With "next" as the search word, show every line of the material that has it.

### Input data
☆ ☆ ☆ ☆ ☆

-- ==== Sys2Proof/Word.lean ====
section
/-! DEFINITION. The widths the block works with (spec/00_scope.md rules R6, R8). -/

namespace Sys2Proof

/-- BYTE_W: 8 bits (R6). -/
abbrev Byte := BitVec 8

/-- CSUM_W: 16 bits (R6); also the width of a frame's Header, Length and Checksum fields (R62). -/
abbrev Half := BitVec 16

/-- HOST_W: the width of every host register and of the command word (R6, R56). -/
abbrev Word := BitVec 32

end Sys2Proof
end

☆ ☆ ☆ ☆ ☆

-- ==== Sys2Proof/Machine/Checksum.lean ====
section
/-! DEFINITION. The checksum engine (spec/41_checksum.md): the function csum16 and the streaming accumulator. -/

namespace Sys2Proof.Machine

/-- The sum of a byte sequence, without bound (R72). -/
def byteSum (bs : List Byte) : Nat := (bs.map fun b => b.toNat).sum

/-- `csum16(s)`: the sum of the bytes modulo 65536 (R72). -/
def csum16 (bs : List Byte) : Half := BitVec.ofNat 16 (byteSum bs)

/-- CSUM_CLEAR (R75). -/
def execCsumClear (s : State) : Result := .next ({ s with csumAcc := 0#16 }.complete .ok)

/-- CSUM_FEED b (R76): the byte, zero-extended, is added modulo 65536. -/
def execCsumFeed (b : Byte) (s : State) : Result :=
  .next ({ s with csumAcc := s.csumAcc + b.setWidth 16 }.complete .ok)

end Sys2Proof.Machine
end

☆ ☆ ☆ ☆ ☆

### Your response
def execCsumClear (s : State) : Result := .next ({ s with csumAcc := 0#16 }.complete .ok)
  .next ({ s with csumAcc := s.csumAcc + b.setWidth 16 }.complete .ok)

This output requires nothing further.